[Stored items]
/-- A toggle is in progress: its latches are live (log 2). -/
def toggling : Pos → Bool
  | .tx => true
  | .host => true
  | .idle => false
  | .rxStart => false
  | .rxLen => false
  | .rxPayload => false
  | .rxCsum => false
  | .dispatch => false

/-- The frame in progress is the same in both states: its length, its count and sum, and the bytes it has stored. -/
structure SameFrame (s t : State) : Prop where
  L : s.L = t.L
  cnt : s.cnt = t.cnt
  racc : s.racc = t.racc
  counted : s.cnt.toNat ≤ s.L.toNat
  /-- After the payload loop the whole frame is stored. -/
  whole : s.pc ≠ .rxPayload → s.cnt = s.L
  stored : ∀ a, a < s.cnt.toNat → a < s.cfg.bufCap → s.buf.read a = t.buf.read a

/-- Two states agree on every register that is live at their position. -/
structure SameLive (s t : State) : Prop extends SameButDead s t where
  bufWf : s.buf.wf = true ∧ t.buf.wf = true
  timer : attempting s.pc = true → s.tmr = t.tmr
  frame : framing s.pc = true → SameFrame s t
  toggle : toggling s.pc = true → s.togC = t.togC ∧ s.togOn = t.togOn
  busy : s.pc = .tx → s.txBusy = t.txBusy
  /-- The frame at the transport is live while a byte of it is outstanding. -/
  outbound : s.pc = .tx → s.txBusy = true → s.txf = t.txf ∧ s.txi = t.txi

/-- Both answer a next state, and these agree on the live registers. -/
def Alike (a b : Result) : Prop := ∃ s t, a = .next s ∧ b = .next t ∧ SameLive s t

theorem decodeHop_format (p : HostPort) : (decodeHop p).format = .hop := by
  unfold decodeHop
  split
  · rfl
  split
  · rfl
  split
  · rfl
  · rfl

section SameButDead
variable {s t : State} (h : SameButDead s t)
include h

theorem SameButDead.emit (es : List Event) : SameButDead (s.emit es) (t.emit es) :=
  { h with trace := congrArg (· ++ es) h.trace }

theorem SameButDead.goto (p : Pos) : SameButDead (s.goto p) (t.goto p) := { h with pc := rfl }

theorem SameButDead.passTime : SameButDead s.passTime t.passTime := { h with inbound := congrArg Feed.tail h.inbound }

theorem SameButDead.tickOn : SameButDead s.tickOn t.tickOn := { h with inbound := congrArg Feed.tail h.inbound }

theorem SameButDead.hostDone : SameButDead s.hostDone t.hostDone := { h with hostq := congrArg Feed.tail h.hostq }

theorem SameButDead.sampleRst : SameButDead s.sampleRst t.sampleRst := { h with rst := congrArg Feed.tail h.rst }

theorem SameButDead.takeByte (b : Byte) : SameButDead (s.takeByte b) (t.takeByte b) :=
  { h with inbound := congrArg Feed.tail h.inbound, trace := congrArg (· ++ [Event.rx b]) h.trace }

theorem SameButDead.expireRead : SameButDead s.expireRead t.expireRead :=
  { h with inbound := congrArg Feed.tail h.inbound, trace := congrArg (· ++ [Event.rxNone]) h.trace }

theorem SameButDead.raise (c : Cond) : SameButDead (raise s c) (raise t c) := (h.emit [.drop c]).goto .idle

theorem SameButDead.resetRegs : SameButDead s.resetRegs t.resetRegs :=
  { h with ch := rfl, seq := congrArg Config.seqReset h.cfg, eff := rfl, pc := rfl, nq := rfl }

/-- Where no toggle is in progress, only the timer of a read and the frame in progress are live beside. -/
theorem SameButDead.sameLive_of_not_toggling (hpc : toggling s.pc = false) (hbuf : s.buf.wf = true ∧ t.buf.wf = true)
    (htmr : attempting s.pc = true → s.tmr = t.tmr) (hframe : framing s.pc = true → SameFrame s t) : SameLive s t where
  toSameButDead := h
  bufWf := hbuf
  timer := htmr
  frame := hframe
  toggle := by simp [hpc]
  busy := fun htx => by simp [htx, toggling] at hpc
  outbound := fun htx => by simp [htx, toggling] at hpc

/-- At IDLE nothing is live beside. -/
theorem SameButDead.sameLive_of_idle (hpc : s.pc = .idle) (hbuf : s.buf.wf = true ∧ t.buf.wf = true) : SameLive s t :=
  h.sameLive_of_not_toggling (by rw [hpc]; rfl) hbuf (by simp [hpc, attempting]) (by simp [hpc, framing])

end SameButDead

section SameLive
variable {s t : State} (h : SameLive s t)
include h

theorem SameLive.raise (c : Cond) : SameLive (raise s c) (raise t c) :=
  (h.toSameButDead.raise c).sameLive_of_idle rfl h.bufWf

theorem SameLive.resetRegs : SameLive s.resetRegs t.resetRegs :=
  h.toSameButDead.resetRegs.sameLive_of_idle rfl ⟨rfl, rfl⟩

theorem SameLive.sampleRst : SameLive s.sampleRst t.sampleRst :=
  { h with
    toSameButDead := h.toSameButDead.sampleRst
    frame := fun hp => { h.frame hp with } }

theorem SameLive.takeByte (b : Byte) : SameLive (s.takeByte b) (t.takeByte b) :=
  { h with
    toSameButDead := h.toSameButDead.takeByte b
    timer := fun _ => rfl
    frame := fun hp => { h.frame hp with } }

theorem SameLive.expireRead : SameLive s.expireRead t.expireRead :=
  { h with
    toSameButDead := h.toSameButDead.expireRead
    timer := fun _ => rfl
    frame := fun hp => { h.frame hp with } }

> **WORK TASK**
All lines in the records with the string "takeByte" should be copied out.

> **SOLUTION FOR THIS PROBLEM**
theorem SameButDead.takeByte (b : Byte) : SameButDead (s.takeByte b) (t.takeByte b) :=
theorem SameLive.takeByte (b : Byte) : SameLive (s.takeByte b) (t.takeByte b) :=
    toSameButDead := h.toSameButDead.takeByte b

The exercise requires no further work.